More accurately, it started with a phonecall from my boss. In the last few weeks, she’s evolved – not very flatteringly – into an Incredibly Important Person. She phoned at 9am to complain that Liverpool Street station was closed, and insisted that, if I couldn’t find out anything useful off the Transport For London website, I was to phone them and find out exactly what was going on and how she was going to get to work. In the absence of information from TfL, I noticed on BBC News that a ‘bang’ had been reported at Liverpool Street station. ‘Bang? What sort of bang? What caused the bang? What did the bang do? etc.’
Our simple-minded local IT guy had overheard this conversation, and told me that King’s Cross had been evacuated, that passengers had been diverted to Euston until Euston too was evacuated. Victoria was evacuated. I phoned Ruth back to let her know that this was a slightly larger issue than just Liverpool Street and adjacent bus stops; she tried to pump me for additional information, which Tariq had unfortunately failed to give me. She sulked her way back home.
From then until 10am, I was sprinting between my office and the other, down the hall, each time there was an additional piece of news about the situation. As there are only two networked PCs in the other office, our three researchers were mostly unaware of the situation. I’d check the news on one of their two useful PCs, sprint back to my office with the latest news, then surf the web till something sent me sprinting back to their office. It was in their office that I heard an explosion; when I got back to my office, the two people there were standing by the window looking puzzled.
I was back in the researchers’ office when our Head of Unit and the Communications Assistant (the two people in my office today) turned up unannounced; it was time for our monthly Team Briefing. Not only was it a bloody inappropriate time to hold such a meeting, it was also extremely absurd to listen to various ramblings amidst a backdrop of ambulances, helicopters and other sirens. Throughout. We were interrupted by someone ordering us to the basement asap.
In the basement, they started serving coffee, and some people pulled out a Monopoly board. Not only did we have no idea what we were doing down there, we also had no idea how long we were likely to be down there for. Also, having been offline for over half an hour by then, we’d had no idea if there had been any significant incident in the meantime provoking this evacuation. Gareth, the Comms Assistant’s girfriend works for TfL, and had texted him to say a bus had ‘gone up’, but without any further details. Eventually someone was handed a microphone and informed us that the Police had advised them to remove all staff from offices with windows, and to keep us in a centralised location. As soon as he added we could return to our offices briefly to retrieve our stuff, I sprinted upstairs to check email, the news, and grab my bag and cigarettes. Gareth takes the bus into Russell Square; the printouts said that that was where the bus had exploded.

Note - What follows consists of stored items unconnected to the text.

-- ==== Sys2Proof/Tests/Slice0.lean ====
section
/-! SUPPORT. The model's own tests: ill-formed terms, the manual's worked values, single commands on small states,
and, for every statement with hypotheses, states that meet them. -/
namespace Sys2Proof.Tests
open Sys2Proof Sys2Proof.Machine

-- One theorem at a time: many at once would each take a thread with a stack of its own.
set_option Elab.async false

/-! ### Helpers -/

/-- The next state of an outcome. -/
def after : Result → State
  | .next t => t
  | .fault r => nomatch r
  | .refused _ => State.reset

/-- A command run on a state. -/
def run (c : Instr) (s : State) : State := after (exec c s)

/-- Striker 5 of the manual's worked examples (02, 04). -/
def mallet : StrikerRecord :=
  { enabled := true, fHard := 600, fSoft := 2400, wMin := 120, wMax := 1500, recovery := 2000, hDerate := 4000
    hCut := 8000, cooling := 40, sense := true, impactWindow := 200, adapt := true }

/-- A damper with travel times. -/
def pad : DamperRecord := { enabled := true, releaseTravel := 400, engageTravel := 650, chokeHold := 100 }

/-- Note 60 of the manual's worked examples (01, 02). -/
def note60 : NoteEntry :=
  { enabled := true, primary := 5, alternate := some 6, curve := 2, offset := 3, choke := some 1 }

/-- The tables of a small piece: note 60 on striker 5, else 6, with choke damper 1. -/
def tables : Tbs :=
  { strikers := Vector.replicate 24 mallet
    dampers := Vector.replicate 4 pad
    node := { rotorEnabled := true, indexEnabled := true }
    bankA :=
      { notes := (Vector.replicate 128 {}).set 60 note60
        curves := Vector.replicate 512 640 }
    bankB := { curves := Vector.replicate 512 16 } }

/-- A clock in LOCKED at a show time. -/
def lockedAt (now : ShowTime) : Scu := { now := now, sync := .locked, confidence := 8, lastMark := some 0 }

/-- A playing node at a show time. -/
def playing (now : ShowTime) : State :=
  { State.reset with mdc := { mode := .run }, scu := lockedAt now, tbs := tables, acu := { gain := 191 } }

/-- The strike entry of the first acceptance case (02). -/
def strike5 : Entry := { action := 998977, target := 1000000, work := .strike 5 480 1000000 }

/-- A playing node whose entry has come due at its action time. -/
def dueNow : State := { playing 998977 with sch := { entries := [strike5], accepted := 1 } }

/-- A playing node on which striker 5 drives from 998,977 for 336 grains. -/
def driving (now : ShowTime) : State :=
  (playing now).setChannel 5
    { output := true, drive := some ⟨998977, 336⟩, heat := 5160, trim := -12, busyUntil := some 1002477
      window := some 1000000 }

/-- A node that is placed as number 2. -/
def placed (s : State) : State := { s with liu := { s.liu with position := 2 } }

/-- A node in another mode. -/
def inMode (m : Mode) (s : State) : State := { s with mdc := { s.mdc with mode := m } }

/-- A frame on the downstream transmitter. -/
def sendingSome : Option Sending := some ⟨haltFrame 9, .copy false⟩

/-! ### Ill-formed commands are refused by the check -/

theorem test_wf_load_data_needs_a_byte : (Instr.loadData 1 0 []).wf = false := by decide
theorem test_wf_load_data_at_most_238 : (Instr.loadData 1 0 (List.replicate 239 0)).wf = false := by
  decide +kernel
theorem test_wf_unknown_subject_is_unknown : (Instr.askUnknownSubject 1 9).wf = false := by decide
theorem test_wf_unknown_kind_is_unknown : (Instr.unknownKindFrame 0x10 []).wf = false := by decide
theorem test_wf_unknown_kind_fits : (Instr.unknownKindFrame 0x99 (List.replicate 241 0)).wf = false := by
  decide +kernel
theorem test_wf_malformed_kind_is_known : (Instr.malformedFrame 0x99 []).wf = false := by decide
theorem test_wf_malformed_length_is_wrong : (Instr.malformedFrame 0x26 [1]).wf = false := by decide
theorem test_wf_malformed_fits : (Instr.malformedFrame 0x26 (List.replicate 241 0)).wf = false := by
  decide +kernel
theorem test_wf_relay_is_no_returned_probe : (Instr.relayFrame 0x30 [1, 2, 0, 0]).wf = false := by decide
theorem test_wf_relay_fits : (Instr.relayFrame 0x40 (List.replicate 241 0)).wf = false := by decide +kernel
theorem test_wf_good_ones : (Instr.loadData 1 0 [7]).wf = true ∧ (Instr.malformedFrame 0x26 []).wf = true ∧
    (Instr.relayFrame 0x30 [1, 2, 0]).wf = true ∧ (Instr.askUnknownSubject 1 10).wf = true := by decide

/-! ### Words and worked values of the manual -/

theorem test_crc_of_the_example :
    crc16 [0x31, 0x32, 0x33, 0x34, 0x35, 0x36, 0x37, 0x38, 0x39] = 0x29B1#16 := by decide +kernel
theorem test_frame_halt_is_read :
    receive .upstream true ([0x26, 0x01, 0xFF] ++ bytes2 (crc16 [0x26, 0x01, 0xFF])) = .halt 255 := by
  decide +kernel
theorem test_frame_set_is_read :
    receive .upstream true ([0x12, 3, 7, 0, 0x80] ++ bytes2 (crc16 [0x12, 3, 7, 0, 0x80])) = .setMasterGain 7 128 := by
  decide +kernel
theorem test_frame_of_wrong_crc_is_bad :
    receive .upstream true ([0x13, 2, 7, 0] ++ bytes2 (crc16 [0x13, 2, 7, 0] + 1)) = .badFrame .upstream := by
  decide +kernel
theorem test_frame_interrupted_is_bad :
    receive .upstream false ([0x26, 0x01, 0xFF] ++ bytes2 (crc16 [0x26, 0x01, 0xFF])) = .badFrame .upstream := by
  decide +kernel
theorem test_frame_notice_upstream_is_unknown :
    receive .upstream true ([0x41, 1, 2] ++ bytes2 (crc16 [0x41, 1, 2])) = .unknownKindFrame 0x41 [2] := by
  decide +kernel
theorem test_frame_probe_downstream_returns :
    receive .downstream true ([0x30, 4, 2, 9, 1, 0] ++ bytes2 (crc16 [0x30, 4, 2, 9, 1, 0]))
      = .returnedProbe 2 9 256 := by decide +kernel

/-- The articulations of the worked resolution (01). -/
def worked : Bank :=
  { articulations := #v[{ offset := -8 }, { curve := some 4, offset := 4 }, {}] }

theorem test_worked_resolution :
    let n : NoteEntry := { enabled := true, primary := 5, curve := 2, offset := 3 }
    (resolveForce worked n 58 2, resolveCurve worked n 2) = (63, 4) ∧
    (resolveForce worked n 20 1, resolveCurve worked n 1) = (15, 2) ∧
    (resolveForce worked n 0 3, resolveCurve worked n 3) = (4, 2) ∧
    (resolveForce worked n 62 1, resolveCurve worked n 1) = (55, 2) ∧
    resolveForce worked { n with offset := -5 } 0 0 = 1 := by decide +kernel
theorem test_worked_provisional_width : provisionalWidth 640 191 = 480 := by decide
theorem test_worked_flight :
    flightTime mallet (-12) 48 = 1023 ∧
    flightTime { mallet with fHard := 650, fSoft := 2300 } 20 48 = 1069 := by decide +kernel
theorem test_worked_widths :
    [finalWidth mallet 3000 2047 480, finalWidth mallet 4000 2047 480, finalWidth mallet 5200 2047 480,
      finalWidth mallet 5200 300 480, finalWidth mallet 7600 2047 150, finalWidth mallet 3000 50 480,
      finalWidth mallet 0 2047 2000] = [480, 480, 336, 300, 120, 120, 1500] := by decide +kernel
theorem test_worked_step_periods :
    [1, 7, 150, 180, 1500].map stepPeriod = [100000, 14285, 666, 555, 66] := by decide +kernel
theorem test_worked_choke_and_strike :
    let s := run (.play 0 60 45 0 1000000 (some 30000))
      ((playing 990000).setChannel 5 { trim := -12, busyUntil := some 985000 })
    s.sch.entries =
      [strike5, { action := 1029350, target := 1030000, work := .damper 1 .engage true }] ∧
    s.sch.accepted = 1 ∧ s.sch.damperAccepted = 1 ∧ s.acu.margins.last = some 8977 := by decide +kernel
theorem test_worked_alternate :
    let s := run (.play 0 60 45 0 1002000 none)
      { (playing 990400).setChannel 5 { trim := -12 } with sch := { entries := [strike5], accepted := 1 } }
    s.sch.entries.map (fun e => match e.work with | .strike n _ _ => n | .damper .. => 0) = [5, 6] := by
  decide +kernel
theorem test_worked_bank_bytes :
    NoteEntry.ofBytes [1, 24, 0xFF, 9, 0x80, 4] =
      { enabled := false, primary := 0, alternate := none, curve := 7, offset := -16, choke := none } := by
  decide +kernel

In the basement corridor, people were crowded around a radio. It seemed I needed to go up the stairs, then back down again to reach the smoking room; before I’d even lit up, a woman told me that three buses had gone up. I sprinted back to my colleagues to tell them. When I struggled back to the smoking room, a woman was talking on the phone in Spanish to her mother, reassuring her of the situation. I chatted to the group of smokers, then, when they left, to a Kenyan woman who was worried about her mother’s reaction if she didn’t manage to reach her first. Her boyfriend worked for London Underground, and had told her that a major electrical substation had been hit, as well as five buses. Once I’d decided I’d had all the nicotine my body could handle, I went back to the radio in the hall until my colleagues decided it was safe to leave.
Part of the problem with mass panic is that mobile networks get heavily clogged. I texted Matt as soon as we reached the basement, to let him know what was going on and to beg for external news of what was going on; it took about five attempts for the text to get through. I’d been waiting to phone my mother, to reassure her that even though all these explosions (nobody’d mentioned bombs as yet) were going off all around me, and although I’d been evacuated, really I was fine. I finally phoned at 11am. John, who she was staying with, was reasonably awake. She wasn’t, promptly went back to sleep and lost all recollection of having spoken to me. I then tried my father, who, after many attempts to phone him, seemed not to be at home.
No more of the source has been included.